# Assignment
Once you reach the line containing "theorem trip_fault (s" in the data below, restate each line word for word up to and including the one containing "(trip s).arg = s.arg := rfl".

# Available records
+--
@[simp] theorem flag_irqst (e : ErrBit) (s : State) :
    (s.flag e).irqst = s.irqst ||| IrqBit.err.mask := rfl

@[simp] theorem flag_arg (e : ErrBit) (s : State) :
    (s.flag e).arg = s.arg := rfl

@[simp] theorem flag_pi0 (e : ErrBit) (s : State) :
    (s.flag e).pi0 = s.pi0 := rfl

@[simp] theorem flag_pi1 (e : ErrBit) (s : State) :
    (s.flag e).pi1 = s.pi1 := rfl

@[simp] theorem flag_wave (e : ErrBit) (s : State) :
    (s.flag e).wave = s.wave := rfl

@[simp] theorem flag_cmt (e : ErrBit) (s : State) :
    (s.flag e).cmt = s.cmt := rfl

@[simp] theorem flag_zc (e : ErrBit) (s : State) :
    (s.flag e).zc = s.zc := rfl

@[simp] theorem flag_spd (e : ErrBit) (s : State) :
    (s.flag e).spd = s.spd := rfl

@[simp] theorem flag_cur (e : ErrBit) (s : State) :
    (s.flag e).cur = s.cur := rfl

@[simp] theorem flag_mon (e : ErrBit) (s : State) :
    (s.flag e).mon = s.mon := rfl

@[simp] theorem flag_pend (e : ErrBit) (s : State) :
    (s.flag e).pend = s.pend := rfl

@[simp] theorem flag_hostq (e : ErrBit) (s : State) :
    (s.flag e).hostq = s.hostq := rfl

@[simp] theorem flag_inReset (e : ErrBit) (s : State) :
    (s.flag e).inReset = s.inReset := rfl

@[simp] theorem flag_inputs (e : ErrBit) (s : State) :
    (s.flag e).inputs = s.inputs := rfl

@[simp] theorem flag_busData (e : ErrBit) (s : State) :
    (s.flag e).busData = s.busData := rfl

@[simp] theorem flag_cmtarm (e : ErrBit) (s : State) :
    (s.flag e).cmtarm = s.cmtarm := rfl

/-! ## `State.raise` -/

@[simp] theorem raise_ctrl (e : ErrBit) (s : State) :
    (s.raise e).ctrl = s.ctrl := rfl

@[simp] theorem raise_err (e : ErrBit) (s : State) :
    (s.raise e).err = s.err ||| e.mask := rfl

@[simp] theorem raise_fault (e : ErrBit) (s : State) :
    (s.raise e).fault = s.fault := rfl

@[simp] theorem raise_irqen (e : ErrBit) (s : State) :
    (s.raise e).irqen = s.irqen := rfl

@[simp] theorem raise_irqst (e : ErrBit) (s : State) :
    (s.raise e).irqst = s.irqst ||| IrqBit.err.mask := rfl

@[simp] theorem raise_arg (e : ErrBit) (s : State) :
    (s.raise e).arg = s.arg := rfl

@[simp] theorem raise_pi0 (e : ErrBit) (s : State) :
    (s.raise e).pi0 = s.pi0 := rfl

@[simp] theorem raise_pi1 (e : ErrBit) (s : State) :
    (s.raise e).pi1 = s.pi1 := rfl

@[simp] theorem raise_wave (e : ErrBit) (s : State) :
    (s.raise e).wave = s.wave := rfl

@[simp] theorem raise_cmt (e : ErrBit) (s : State) :
    (s.raise e).cmt = s.cmt := rfl

@[simp] theorem raise_zc (e : ErrBit) (s : State) :
    (s.raise e).zc = s.zc := rfl

@[simp] theorem raise_spd (e : ErrBit) (s : State) :
    (s.raise e).spd = s.spd := rfl

@[simp] theorem raise_cur (e : ErrBit) (s : State) :
    (s.raise e).cur = s.cur := rfl

@[simp] theorem raise_mon (e : ErrBit) (s : State) :
    (s.raise e).mon = s.mon := rfl

@[simp] theorem raise_pend (e : ErrBit) (s : State) :
    (s.raise e).pend = s.pend := rfl

@[simp] theorem raise_hostq (e : ErrBit) (s : State) :
    (s.raise e).hostq = s.hostq := rfl

@[simp] theorem raise_inReset (e : ErrBit) (s : State) :
    (s.raise e).inReset = s.inReset := rfl

@[simp] theorem raise_inputs (e : ErrBit) (s : State) :
    (s.raise e).inputs = s.inputs := rfl

@[simp] theorem raise_busData (e : ErrBit) (s : State) :
    (s.raise e).busData = s.busData := rfl

@[simp] theorem raise_cmtarm (e : ErrBit) (s : State) :
    (s.raise e).cmtarm = s.cmtarm := rfl

/-! ## `State.latchFault` -/

@[simp] theorem latchFault_ctrl (held : BitVec 8) (s : State) :
    (s.latchFault held).ctrl = s.ctrl := rfl

@[simp] theorem latchFault_err (held : BitVec 8) (s : State) :
    (s.latchFault held).err = s.err := rfl

@[simp] theorem latchFault_fault (held : BitVec 8) (s : State) :
    (s.latchFault held).fault = s.fault ||| held := rfl

@[simp] theorem latchFault_irqen (held : BitVec 8) (s : State) :
    (s.latchFault held).irqen = s.irqen := rfl

@[simp] theorem latchFault_irqst (held : BitVec 8) (s : State) :
    (s.latchFault held).irqst = s.irqst := rfl

@[simp] theorem latchFault_arg (held : BitVec 8) (s : State) :
    (s.latchFault held).arg = s.arg := rfl

@[simp] theorem latchFault_pi0 (held : BitVec 8) (s : State) :
    (s.latchFault held).pi0 = s.pi0 := rfl

@[simp] theorem latchFault_pi1 (held : BitVec 8) (s : State) :
    (s.latchFault held).pi1 = s.pi1 := rfl

@[simp] theorem latchFault_wave (held : BitVec 8) (s : State) :
    (s.latchFault held).wave = s.wave := rfl

@[simp] theorem latchFault_cmt (held : BitVec 8) (s : State) :
    (s.latchFault held).cmt = s.cmt := rfl

@[simp] theorem latchFault_zc (held : BitVec 8) (s : State) :
    (s.latchFault held).zc = s.zc := rfl

@[simp] theorem latchFault_spd (held : BitVec 8) (s : State) :
    (s.latchFault held).spd = s.spd := rfl

@[simp] theorem latchFault_cur (held : BitVec 8) (s : State) :
    (s.latchFault held).cur = s.cur := rfl

@[simp] theorem latchFault_mon (held : BitVec 8) (s : State) :
    (s.latchFault held).mon = s.mon := rfl

@[simp] theorem latchFault_pend (held : BitVec 8) (s : State) :
    (s.latchFault held).pend = s.pend := rfl

@[simp] theorem latchFault_hostq (held : BitVec 8) (s : State) :
    (s.latchFault held).hostq = s.hostq := rfl

@[simp] theorem latchFault_inReset (held : BitVec 8) (s : State) :
    (s.latchFault held).inReset = s.inReset := rfl

@[simp] theorem latchFault_inputs (held : BitVec 8) (s : State) :
    (s.latchFault held).inputs = s.inputs := rfl

@[simp] theorem latchFault_busData (held : BitVec 8) (s : State) :
    (s.latchFault held).busData = s.busData := rfl

@[simp] theorem latchFault_cmtarm (held : BitVec 8) (s : State) :
    (s.latchFault held).cmtarm = s.cmtarm := rfl

/-! ## `speedFresh` -/

@[simp] theorem speedFresh_ctrl (s : State) :
    (speedFresh s).ctrl = s.ctrl := rfl

@[simp] theorem speedFresh_err (s : State) :
    (speedFresh s).err = s.err := rfl

@[simp] theorem speedFresh_fault (s : State) :
    (speedFresh s).fault = s.fault := rfl

@[simp] theorem speedFresh_irqen (s : State) :
    (speedFresh s).irqen = s.irqen := rfl

@[simp] theorem speedFresh_irqst (s : State) :
    (speedFresh s).irqst = s.irqst := rfl

@[simp] theorem speedFresh_arg (s : State) :
    (speedFresh s).arg = s.arg := rfl

@[simp] theorem speedFresh_pi0 (s : State) :
    (speedFresh s).pi0 = s.pi0 := rfl

@[simp] theorem speedFresh_pi1 (s : State) :
    (speedFresh s).pi1 = s.pi1 := rfl

@[simp] theorem speedFresh_wave (s : State) :
    (speedFresh s).wave = s.wave := rfl

@[simp] theorem speedFresh_cmt (s : State) :
    (speedFresh s).cmt = s.cmt := rfl

@[simp] theorem speedFresh_zc (s : State) :
    (speedFresh s).zc = s.zc := rfl

@[simp] theorem speedFresh_spd (s : State) :
    (speedFresh s).spd = s.spd.fresh := rfl

@[simp] theorem speedFresh_cur (s : State) :
    (speedFresh s).cur = s.cur := rfl

@[simp] theorem speedFresh_mon (s : State) :
    (speedFresh s).mon = s.mon := rfl

@[simp] theorem speedFresh_pend (s : State) :
    (speedFresh s).pend = s.pend := rfl

@[simp] theorem speedFresh_hostq (s : State) :
    (speedFresh s).hostq = s.hostq := rfl

@[simp] theorem speedFresh_inReset (s : State) :
    (speedFresh s).inReset = s.inReset := rfl

@[simp] theorem speedFresh_inputs (s : State) :
    (speedFresh s).inputs = s.inputs := rfl

@[simp] theorem speedFresh_busData (s : State) :
    (speedFresh s).busData = s.busData := rfl

@[simp] theorem speedFresh_cmtarm (s : State) :
    (speedFresh s).cmtarm = s.cmtarm := rfl

/-! ## `trip` -/

@[simp] theorem trip_ctrl (s : State) :
    (trip s).ctrl = s.ctrl := rfl

@[simp] theorem trip_err (s : State) :
    (trip s).err = s.err := rfl

@[simp] theorem trip_fault (s : State) :
    (trip s).fault = s.fault := rfl

@[simp] theorem trip_irqen (s : State) :
    (trip s).irqen = s.irqen := rfl

@[simp] theorem trip_irqst (s : State) :
    (trip s).irqst = s.irqst := rfl

@[simp] theorem trip_arg (s : State) :
    (trip s).arg = s.arg := rfl

@[simp] theorem trip_pi0 (s : State) :
    (trip s).pi0 = s.pi0 := rfl

@[simp] theorem trip_pi1 (s : State) :
    (trip s).pi1 = s.pi1 := rfl

@[simp] theorem trip_wave (s : State) :
    (trip s).wave = s.wave := rfl

@[simp] theorem trip_cmt (s : State) :
    (trip s).cmt = s.cmt := rfl

@[simp] theorem trip_zc (s : State) :
    (trip s).zc = s.zc := rfl

@[simp] theorem trip_spd (s : State) :
    (trip s).spd = s.spd.fresh := rfl

@[simp] theorem trip_cur (s : State) :
    (trip s).cur = s.cur := rfl

@[simp] theorem trip_mon (s : State) :
    (trip s).mon = { s.mon with outen := false, runst := false, stallcnt := 0 } := rfl

@[simp] theorem trip_pend (s : State) :
    (trip s).pend = s.pend := rfl

@[simp] theorem trip_hostq (s : State) :
    (trip s).hostq = s.hostq := rfl

@[simp] theorem trip_inReset (s : State) :
    (trip s).inReset = s.inReset := rfl

@[simp] theorem trip_inputs (s : State) :
    (trip s).inputs = s.inputs := rfl

@[simp] theorem trip_busData (s : State) :
    (trip s).busData = s.busData := rfl

@[simp] theorem trip_cmtarm (s : State) :
    (trip s).cmtarm = s.cmtarm := rfl

/-! ## `takeFault` -/

@[simp] theorem takeFault_ctrl (held : BitVec 8) (s : State) :
    (takeFault held s).ctrl = s.ctrl := rfl

@[simp] theorem takeFault_err (held : BitVec 8) (s : State) :
    (takeFault held s).err = s.err := rfl

@[simp] theorem takeFault_fault (held : BitVec 8) (s : State) :
    (takeFault held s).fault = s.fault ||| held := rfl

@[simp] theorem takeFault_irqen (held : BitVec 8) (s : State) :
    (takeFault held s).irqen = s.irqen := rfl

@[simp] theorem takeFault_irqst (held : BitVec 8) (s : State) :
    (takeFault held s).irqst = s.irqst ||| IrqBit.fault.mask := rfl

@[simp] theorem takeFault_arg (held : BitVec 8) (s : State) :
    (takeFault held s).arg = s.arg := rfl

@[simp] theorem takeFault_pi0 (held : BitVec 8) (s : State) :
    (takeFault held s).pi0 = s.pi0 := rfl

@[simp] theorem takeFault_pi1 (held : BitVec 8) (s : State) :
    (takeFault held s).pi1 = s.pi1 := rfl

@[simp] theorem takeFault_wave (held : BitVec 8) (s : State) :
    (takeFault held s).wave = s.wave := rfl

@[simp] theorem takeFault_cmt (held : BitVec 8) (s : State) :
    (takeFault held s).cmt = s.cmt := rfl

@[simp] theorem takeFault_zc (held : BitVec 8) (s : State) :
    (takeFault held s).zc = s.zc := rfl

@[simp] theorem takeFault_spd (held : BitVec 8) (s : State) :
    (takeFault held s).spd = s.spd.fresh := rfl

@[simp] theorem takeFault_cur (held : BitVec 8) (s : State) :
    (takeFault held s).cur = s.cur := rfl

@[simp] theorem takeFault_mon (held : BitVec 8) (s : State) :
    (takeFault held s).mon = { s.mon with outen := false, runst := false, stallcnt := 0 } := rfl

@[simp] theorem takeFault_pend (held : BitVec 8) (s : State) :
    (takeFault held s).pend = s.pend := rfl

@[simp] theorem takeFault_hostq (held : BitVec 8) (s : State) :
    (takeFault held s).hostq = s.hostq := rfl

@[simp] theorem takeFault_inReset (held : BitVec 8) (s : State) :
    (takeFault held s).inReset = s.inReset := rfl

@[simp] theorem takeFault_inputs (held : BitVec 8) (s : State) :
    (takeFault held s).inputs = s.inputs := rfl

@[simp] theorem takeFault_busData (held : BitVec 8) (s : State) :
    (takeFault held s).busData = s.busData := rfl

@[simp] theorem takeFault_cmtarm (held : BitVec 8) (s : State) :
    (takeFault held s).cmtarm = s.cmtarm := rfl

/-! ## `clearFaults` -/

@[simp] theorem clearFaults_ctrl (s : State) :
    (clearFaults s).ctrl = s.ctrl := rfl

@[simp] theorem clearFaults_err (s : State) :
    (clearFaults s).err = s.err := rfl

@[simp] theorem clearFaults_fault (s : State) :
    (clearFaults s).fault = 0 := rfl

@[simp] theorem clearFaults_irqen (s : State) :
    (clearFaults s).irqen = s.irqen := rfl

@[simp] theorem clearFaults_irqst (s : State) :
    (clearFaults s).irqst = s.irqst := rfl

@[simp] theorem clearFaults_arg (s : State) :
    (clearFaults s).arg = s.arg := rfl

@[simp] theorem clearFaults_pi0 (s : State) :
    (clearFaults s).pi0 = s.pi0 := rfl

@[simp] theorem clearFaults_pi1 (s : State) :
    (clearFaults s).pi1 = s.pi1 := rfl

@[simp] theorem clearFaults_wave (s : State) :
    (clearFaults s).wave = s.wave := rfl

@[simp] theorem clearFaults_cmt (s : State) :
    (clearFaults s).cmt = s.cmt := rfl

@[simp] theorem clearFaults_zc (s : State) :
    (clearFaults s).zc = s.zc := rfl

@[simp] theorem clearFaults_spd (s : State) :
    (clearFaults s).spd = s.spd := rfl

@[simp] theorem clearFaults_cur (s : State) :
    (clearFaults s).cur = s.cur := rfl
+--
# Solution
@[simp] theorem trip_fault (s : State) :
    (trip s).fault = s.fault := rfl

@[simp] theorem trip_irqen (s : State) :
    (trip s).irqen = s.irqen := rfl

@[simp] theorem trip_irqst (s : State) :
    (trip s).irqst = s.irqst := rfl

@[simp] theorem trip_arg (s : State) :
    (trip s).arg = s.arg := rfl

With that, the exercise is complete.